The problem: What you return should be each line of the data containing the string "decodeRaw".

Stored data entries
%%
open Fields in
/-- OP 0x60 to 0x7F of the opcode map (R54). -/
def decodeOp3 (h : Hdr) (r : Raw) (lit : Word) : Except DecodeErr Instr :=
  match r.op.toNat with
  | 0x60 => decodeSys h r
  | 0x61 => do
      let matrix ← f1 .fieldD r.d
      need .fieldA (r.a = 0)
      need .fieldB (r.b = 0)
      return .btake h matrix
  | 0x62 => do
      let matrix ← f1 .fieldD r.d
      need .fieldA (r.a = 0)
      need .fieldB (r.b = 0)
      return .bpass h matrix
  | 0x63 => do
      let d ← f4 .fieldD r.d
      need .fieldA (r.a = 0)
      need .fieldB (r.b = 0)
      return .oclm h d
  | 0x64 => do
      let d ← f4 .fieldD r.d
      need .fieldA (r.a = 0)
      need .fieldB (r.b = 0)
      return .orel h d
  | 0x65 => do
      let d ← f4 .fieldD r.d
      let a ← sreg .fieldA r.a
      return .old h d a (r.b)
  | 0x66 => do
      let d ← f4 .fieldD r.d
      let a ← f4 .fieldA r.a
      let b ← f4 .fieldB r.b
      return .mma h d a b
  | 0x67 => do
      let d ← f4 .fieldD r.d
      need .fieldA (r.a = 0)
      need .fieldB (r.b = 0)
      return .azero h d
  | 0x68 => do
      let a ← f4 .fieldA r.a
      need .fieldB (r.b.getLsbD 6 = false)
      return .amov h (r.d) a (r.b.getLsbD 5) (r.b.extractLsb' 0 5)
  | 0x69 => do
      let d ← f4 .fieldD r.d
      need .fieldB (r.b.getLsbD 6 = false)
      return .amovv h d (r.a) (r.b.getLsbD 5) (r.b.extractLsb' 0 5)
  | 0x6A => do
      need .fieldD (r.d = 0)
      let a ← sreg .fieldA r.a
      need .fieldB (r.b = 0)
      return .gang h a
  | 0x6B => do
      let tab ← f3 .fieldD r.d
      let a ← sreg .fieldA r.a
      need .fieldB (r.b = 0)
      return .cbld h tab a
  | 0x6C => do
      let d ← sreg .fieldD r.d
      let a ← sreg .fieldA r.a
      let b ← f4 .fieldB r.b
      return .gcrt h d a b
  | 0x6D => do
      let d ← sreg .fieldD r.d
      let a ← f4 .fieldA r.a
      need .fieldB (r.b = 0)
      return .gjoin h d a
  | 0x6E => do
      let d ← sreg .fieldD r.d
      let a ← f4 .fieldA r.a
      need .fieldB (r.b = 0)
      return .gleave h d a
  | 0x6F => do
      let d ← sreg .fieldD r.d
      let a ← f4 .fieldA r.a
      need .fieldB (r.b = 0)
      return .gbar h d a
  | 0x70 => do
      need .fieldD (r.d.getLsbD 6 = false ∧ r.d.extractLsb' 4 2 ≠ 3)
      let a ← f4 .fieldA r.a
      let b ← sreg .fieldB r.b
      return .gvote h (r.d.extractLsb' 4 2) (r.d.extractLsb' 0 4) a b
  | 0x71 => do
      let d ← sreg .fieldD r.d
      let a ← f4 .fieldA r.a
      let b ← sreg .fieldB r.b
      need .literal (lit.extractLsb' 2 30 = 0 ∧ lit.extractLsb' 0 2 ≠ 3)
      return .gred h d a b (lit.extractLsb' 0 2)
  | 0x72 => do
      let d ← sreg .fieldD r.d
      need .fieldD (d ≠ 62)
      let a ← f4 .fieldA r.a
      need .fieldB (r.b = 0)
      return .ginfo h d a
  | 0x73 => do
      let d ← sreg .fieldD r.d
      let a ← f4 .fieldA r.a
      need .fieldB (r.b = 0)
      return .gdel h d a
  | 0x74 => do
      let d ← sreg .fieldD r.d
      let a ← f4 .fieldA r.a
      need .fieldB (r.b = 0)
      return .h2s h d a
  | 0x75 => do
      let d ← f4 .fieldD r.d
      let a ← sreg .fieldA r.a
      let clr ← f4 .fieldB r.b
      return .s2h h d a clr
  | 0x76 => do
      let d ← sreg .fieldD r.d
      let a ← f4 .fieldA r.a
      let b ← sreg .fieldB r.b
      need .fieldB (b.toNat ≤ 55)
      return .qenq h d a b
  | 0x77 => do
      let d ← sreg .fieldD r.d
      let a ← f4 .fieldA r.a
      let b ← sreg .fieldB r.b
      need .fieldB (b.toNat ≤ 55)
      return .qdeq h d a b
  | 0x78 => do
      let d ← sreg .fieldD r.d
      let a ← f4 .fieldA r.a
      let b ← sreg .fieldB r.b
      need .fieldB (b.toNat ≤ 55)
      return .qsteal h d a b
  | 0x79 => do
      let d ← sreg .fieldD r.d
      let a ← sreg .fieldA r.a
      need .fieldB (r.b = 0)
      return .tdone h d a
  | 0x7A => do
      let d ← sreg .fieldD r.d
      let a ← sreg .fieldA r.a
      need .fieldB (r.b = 0)
      return .tfull h d a
  | 0x7B => do
      let d ← sreg .fieldD r.d
      let a ← sreg .fieldA r.a
      need .fieldB (r.b = 0)
      return .tempty h d a
  | 0x7C => do
      let d ← sreg .fieldD r.d
      let a ← sreg .fieldA r.a
      need .fieldB (r.b = 0)
      return .tstat h d a
  | 0x7D => do
      let d ← sreg .fieldD r.d
      let a ← f4 .fieldA r.a
      let b ← sreg .fieldB r.b
      need .fieldB (b.toNat ≤ 55)
      return .chapp h d a b
  | 0x7E => do
      need .fieldD (r.d = 0)
      let a ← f4 .fieldA r.a
      need .fieldB (r.b = 0)
      return .chadv h a
  | 0x7F => do
      let d ← sreg .fieldD r.d
      let a ← f4 .fieldA r.a
      need .fieldB (r.b = 0)
      return .chseq h d a
  | _ => .ok (.illegal r.toWord)

/-- A word's fields and the literal word after it, decoded (R54–R58). OP 0x00 is the ILLEGAL row whatever the other
fields hold; the literal is read only by the K formats. -/
def decodeRaw (r : Raw) (lit : Word) : Except DecodeErr Instr :=
  if r.op = 0 then .ok (.illegal r.toWord)
  else do
    let v ← Fields.ver r.ver
    let h : Hdr := ⟨v, r.sch⟩
    if r.op.toNat < 0x20 then decodeOp0 h r lit
    else if r.op.toNat < 0x40 then decodeOp1 h r lit
    else if r.op.toNat < 0x60 then decodeOp2 h r lit
    else decodeOp3 h r lit

/-- Decode a word with the word that follows it. -/
def decodeWords (w lit : Word) : Except DecodeErr Instr := decodeRaw (Raw.ofWord w) lit

/-- The little-endian word of four bytes (R2). -/
def wordOfBytes (b0 b1 b2 b3 : Byte) : Word := b3 ++ b2 ++ b1 ++ b0

/-- Decode the instruction at the head of a byte list; the rest of the list is what follows it (R36, R39). -/
def decode : List Byte → Except DecodeErr (Instr × List Byte)
  | b0 :: b1 :: b2 :: b3 :: rest =>
    let w := wordOfBytes b0 b1 b2 b3
    if isKFormat (Raw.ofWord w).op then
      match rest with
      | c0 :: c1 :: c2 :: c3 :: rest' => (decodeWords w (wordOfBytes c0 c1 c2 c3)).map (·, rest')
      | _ => .error .short
    else (decodeWords w 0).map (·, rest)
  | _ => .error .short

/-- The VER bits of a header (R37). -/
def Hdr.verBits (h : Hdr) : BitVec 2 :=
  match h.ver with
  | .v0 => 0
  | .v1 => 1
  | .v2 => 2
%%
Response to this task:
def decodeRaw (r : Raw) (lit : Word) : Except DecodeErr Instr :=
def decodeWords (w lit : Word) : Except DecodeErr Instr := decodeRaw (Raw.ofWord w) lit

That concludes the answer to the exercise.